— Идет слух, будто мерит корабленники[45] зобницами[46]. Мудрено ль? нахватал в Новгороде[47] — буди не в осуждение его милости сказано — упаси нас господи от этого греха! (Здесь он перекрестился.) Добыча воинская — добыча праведная!
   — Нет греха бодливому сломать рога. Спесив шелонец[48], никого в уровень себе не ставит.
   — К слову молвить: чем сын твой не чета его дочке родом и почетом, умом-разумом и пригожеством?
   Вспыхнули очи Мамона. Он только что сватал дочь воеводы Образца за своего сына и получил отказ: неслись уж слухи, потому что мать самого Мамона была волшебница[49], которая и сожжена[50]. От слов Русалки ему казалось, шапка на голове его загорелась; он придавил ее могучею рукой и, горько усмехнувшись, сказал:
   — Ты уж ведаешь?..
   — Разве я один!
   — Не ты один! Да… другие… многие… вся Москва.

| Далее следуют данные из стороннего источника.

-- ==== Sys2Proof/Certificates/Slice0/Obligations.lean ====
section
/-! DEFINITION. The statements for the provers, each citing the rules of the spec it formalises. `s.only t fields regs` says
that `t` differs from `s` at most in the fields named and in the registers `regs` admits: it is every statement's frame. -/

open Sys2Proof Sys2Proof.Machine

/-- spec/95_what_each_step_holds.md and log entry 1: step takes the command at the front of the queue and answers exec of
it on the state with the queue's rest. -/
def Obligations.StepRunsFront : Prop :=
  ∀ (c : Instr) (cs : List Instr) (s : State), s.pending = c :: cs → step s = exec c { s with pending := cs }

/-- R43, R75 and the model's choice (log entry 2): on an empty queue one nanosecond passes. Device time counts it in every
state but OFF, modulo 2^64; beside it the clock, the scrub pass's running time (R311) and the waiting times of the master
ports (MTR_HELD_m, R190) move; and each ACTIVE port sends one IDLE (R75, R78), which settles the ACK, the NAK and the credits
that it carries. Nothing else changes. -/
def Obligations.TickOnEmptyQueue : Prop :=
  ∀ s : State, s.pending = [] → ∃ t, step s = .next t ∧
    t.clock = s.clock + 1 ∧
    t.ks = { s.ks with time := if s.dev = .off then s.ks.time else (s.ks.time + 1) % 2 ^ 64 } ∧
    t.intg = { s.intg with scrubRun := s.intg.scrubRun + b2n s.scrubbing } ∧
    (∀ p < 4, let x := s.port p
      (x.st = .active → t.port p = { x with
          unacked := 0
          nakDue := false
          txSlot := (x.txSlot + 8) % 16
          ret := List.zipWith (· - ·) x.ret (x.ret.map (min 255)) } ∧
        ∃ lanes, .flit p (flitBytes 0 15 x.seq x.rxSeq (if x.nakDue = true then 2 else 1) (x.ret.map (min 255)) []) lanes ∈ t.out) ∧
      (x.st ≠ .active → t.port p = x)) ∧
    s.only t [.clock, .ks, .intg, .mtr, .lnk, .out] fun r => ∃ m < 8, r = MTR_HELD m

/-- R36, R37: a served write to a register of the mortar block that is neither MTR_COMMIT nor half of a pair gives the
register what its access types let through, an offset that holds no register ignores it, and nothing else changes; a
write to a block that the present state does not reach is answered NO_TARGET (4) without effect. R38: a served read of
the low half of a 64-bit register answers that half and latches the high half for its path and requester; the read of
the high half with a matching latch answers what was latched, and leaves the latch. Nothing else changes. R38, R43: a
served write of the low half only latches the value; the write of the high half with a matching latch puts both halves
in force at once and empties the latch. KS_TIME then counts on from the value written. R38: an access to a high half
without a matching latch is answered RETRY (status 5) and changes nothing. -/
def Obligations.RegisterAccesses : Prop :=
  (∀ (s : State) (a : Access) (r : Nat) (v : Word), s.gateOpen a = true → r < 0xF00000 → r % 4 = 0 →
     (s.reachable a.path (r / 0x100000) = false →
       exec (.registerWrite a (0xFF00000000 + r) v) s = .next ((s.arrived a 9).respond a 9 4 0)) ∧
     (s.reachable a.path (r / 0x100000) = true → r / 0x100000 = 7 → r ≠ MTR_COMMIT → isLo r = false → isHi r = false →
       ∃ u, exec (.registerWrite a (0xFF00000000 + r) v) s = .next (u.respond a 9 0 0) ∧
         (rowOf r = none → u = s.arrived a 9) ∧ u.reg r = s.taken r v.toNat ∧
         (s.arrived a 9).only u [] fun x => x = r)) ∧
  (∀ (s : State) (a : Access) (r : Nat), s.served a r = true → isLo r = true →
     exec (.regLoRead a (0xFF00000000 + r)) s =
       .next (((s.arrived a 8).setLatch a
         (some { lo := r, requester := a.requester, isRead := true, half := (s.arrived a 8).view (r + 4) })).respond a 8 0
           ((s.arrived a 8).view r)) ∧
     ∀ h, s.latch a = some { lo := r, requester := a.requester, isRead := true, half := h } →
       exec (.regHiRead a (0xFF00000000 + (r + 4))) s = .next ((s.arrived a 8).respond a 8 0 h)) ∧
  (∀ (s : State) (a : Access) (r : Nat) (v : Word), s.served a r = true → isLo r = true →
     exec (.regLoWrite a (0xFF00000000 + r) v) s =
       .next (((s.arrived a 9).setLatch a
         (some { lo := r, requester := a.requester, isRead := false, half := v.toNat })).respond a 9 0 0) ∧
     ∀ h, s.latch a = some { lo := r, requester := a.requester, isRead := false, half := h } →
       ∃ u, exec (.regHiWrite a (0xFF00000000 + (r + 4)) v) s = .next (u.respond a 9 0 0) ∧
         u.latch a = none ∧
         (r = KS_TIME_LO → u.ks.time = v.toNat * 2 ^ 32 + h) ∧
         (r ≠ KS_TIME_LO → u.reg r = (s.arrived a 9).taken r h ∧ u.reg (r + 4) = (s.arrived a 9).taken (r + 4) v.toNat) ∧
         (s.arrived a 9).only u [.ks] fun x => x = r ∨ x = r + 4) ∧
  (∀ (s : State) (a : Access) (r : Nat) (v : Word), s.served a r = true → isLo r = true →
     (s.latched a (r + 4) true = none →
       exec (.regHiRead a (0xFF00000000 + (r + 4))) s = .next ((s.arrived a 8).respond a 8 5 0)) ∧
     (s.latched a (r + 4) false = none →
       exec (.regHiWrite a (0xFF00000000 + (r + 4)) v) s = .next ((s.arrived a 9).respond a 9 5 0)))

/-- R41: the common command codes that change the sideband's own state, in every state but OFF. The dynamic address is
assigned by ENTDAA where there is none, by a SETDASA of the static address 0x50 + SBADDR (R40) where there is none, and
replaced by SETNEWDA where there is one (log entry 11), RSTDAA clears it, ENEC and DISEC set the in-band interrupt enable, SETMWL, SETMRL and RSTACT with defining byte 0x00 are
accepted without effect. R38, R41, R45: RSTACT with defining byte 0x01 resets the sideband's logic: its latch is
emptied and the semaphores owned over it are freed with BROKEN set. That its dynamic address, its result and its
interrupt enable go back to what they are after a power-on is the model's choice (log entry 11). R41, R42, R47: the
codes that return data put their bytes on the sideband and change nothing else. GETSTATUS returns bit 0 while ALERT_N
is asserted; a private read returns the data and the status of the latest private write. The order of the bytes of
GETPID and GETSTATUS is the model's choice (log entry 11). R34, R36, R42: a private write that forms a read of a
register which is no half of a pair leaves its value as the result of the next private read; one that forms a write of
such a register of the mortar block does what a register write does and leaves status 0, and both go by the register
switch as M7 (R167, `State.cfgBeat`); one that forms no valid access leaves NO_TARGET (1 on the sideband). Where an event cannot arise, nothing changes (the model's choice, log
entry 3). -/
def Obligations.SidebandCommands : Prop :=
  (∀ s : State, s.dev ≠ .off →
     (∀ da, s.ks.dynAddr = none → exec (.entdaa da) s = .next { s with ks := { s.ks with dynAddr := some da.toNat } }) ∧
     (∀ sa da, (sa.toNat = 0x50 + s.ks.straps / 2 % 8 ∧ s.ks.dynAddr = none →
         exec (.setdasa ⟨sa, da⟩) s = .next { s with ks := { s.ks with dynAddr := some da.toNat } }) ∧
       (sa.toNat ≠ 0x50 + s.ks.straps / 2 % 8 ∨ s.ks.dynAddr ≠ none → exec (.setdasa ⟨sa, da⟩) s = .next s)) ∧
     (∀ da d, s.ks.dynAddr = some d → exec (.setnewda da) s = .next { s with ks := { s.ks with dynAddr := some da.toNat } }) ∧
     exec .rstdaa s = .next { s with ks := { s.ks with dynAddr := none } } ∧
     exec .enec s = .next { s with ks := { s.ks with ibi := true } } ∧
     exec .disec s = .next { s with ks := { s.ks with ibi := false } } ∧
     (∀ n, exec (.setmwl n) s = .next s) ∧ (∀ n, exec (.setmrl n) s = .next s) ∧ exec .rstactNoReset s = .next s) ∧
  (∀ s : State, s.dev ≠ .off → ∃ t, exec .rstactSidebandReset s = .next t ∧
     t.ks = { s.ks with
       dynAddr := none, ibi := true, result := none, latches := setAt s.ks.latches 4 none,
       sems := s.ks.sems.map fun (x : Sem) => if x.held = true ∧ x.src = 1 then { broken := true } else x } ∧
     s.only t [.ks] fun _ => False) ∧
  (∀ s : State, s.dev ≠ .off →
     exec .getbcr s = .next { s with out := s.out ++ [.sideband [0x06]] } ∧
     exec .getdcr s = .next { s with out := s.out ++ [.sideband [0x00]] } ∧
     exec .getpid s = .next { s with out := s.out ++ [.sideband (leBytes 6 s.pid).reverse] } ∧
     exec .getstatus s = .next { s with out := s.out ++ [.sideband [0, if s.alert then 1 else 0]] } ∧
     exec .getmwl s = .next { s with out := s.out ++ [.sideband [0, 8]] } ∧
     exec .getmrl s = .next { s with out := s.out ++ [.sideband [0, 5]] } ∧
     (∀ c d, exec (.cccNotAcknowledged c d) s = .next { s with out := s.out ++ [.nack] }) ∧
     (∀ w st, s.ks.result = some (w, st) →
       exec .privateRead s = .next { s with out := s.out ++ [.sideband (leBytes 4 w ++ leBytes 1 st)] })) ∧
  (∀ (s : State) (f : List Byte), s.dev ≠ .off →
     (∀ r, frameReads f = true → frameAddr f = 0xFF00000000 + r → r < 0xF00000 → r % 4 = 0 →
       s.reachable .sideband (r / 0x100000) = true → isLo r = false → isHi r = false → s.fuseBusy = false →
       exec (.privateWriteReadOp f) s =
         .next { s.cfgBeat 7 with ks := { s.ks with result := some ((s.cfgBeat 7).view r, 0) } }) ∧
     (∀ r, frameWrites f = true → frameAddr f = 0xFF00000000 + r → r < 0xF00000 → r % 4 = 0 → r / 0x100000 = 7 →
       s.reachable .sideband 7 = true → isLo r = false → isHi r = false → r ≠ MTR_COMMIT →
       ∃ t, exec (.privateWriteWriteOp f) s = .next t ∧ t.ks = { s.ks with result := some (0, 0) } ∧
         t.reg r = s.taken r (fieldB f 5 4) ∧
         (s.cfgBeat 7).only t [.ks] fun x => x = r) ∧
     (frameReads f = false → frameWrites f = false →
       exec (.privateWriteInvalid f) s = .next { s with ks := { s.ks with result := some (0, 1) } }))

   — Земля слухом полнится, батюшка Григорий Андреевич!
   — Чай, смеются!.. Чай, говорят: куда сунулся сын колдуньи!.. Что… говорят?.. Скажи, голубчик, пожалуйста.
   — Грех таить… похвалялся сам Образец.
   — Похвалялся? собачий сын!.. А ты, ты задушевный, не сказал словечка за меня?..
   — Распахнулся, разразился, батюшка Григорий Андреевич, так что воеводе заочно было жарко; положил всю душу свою, все разумение на язык… говорил, что Образец сам свах к тебе заслал, да…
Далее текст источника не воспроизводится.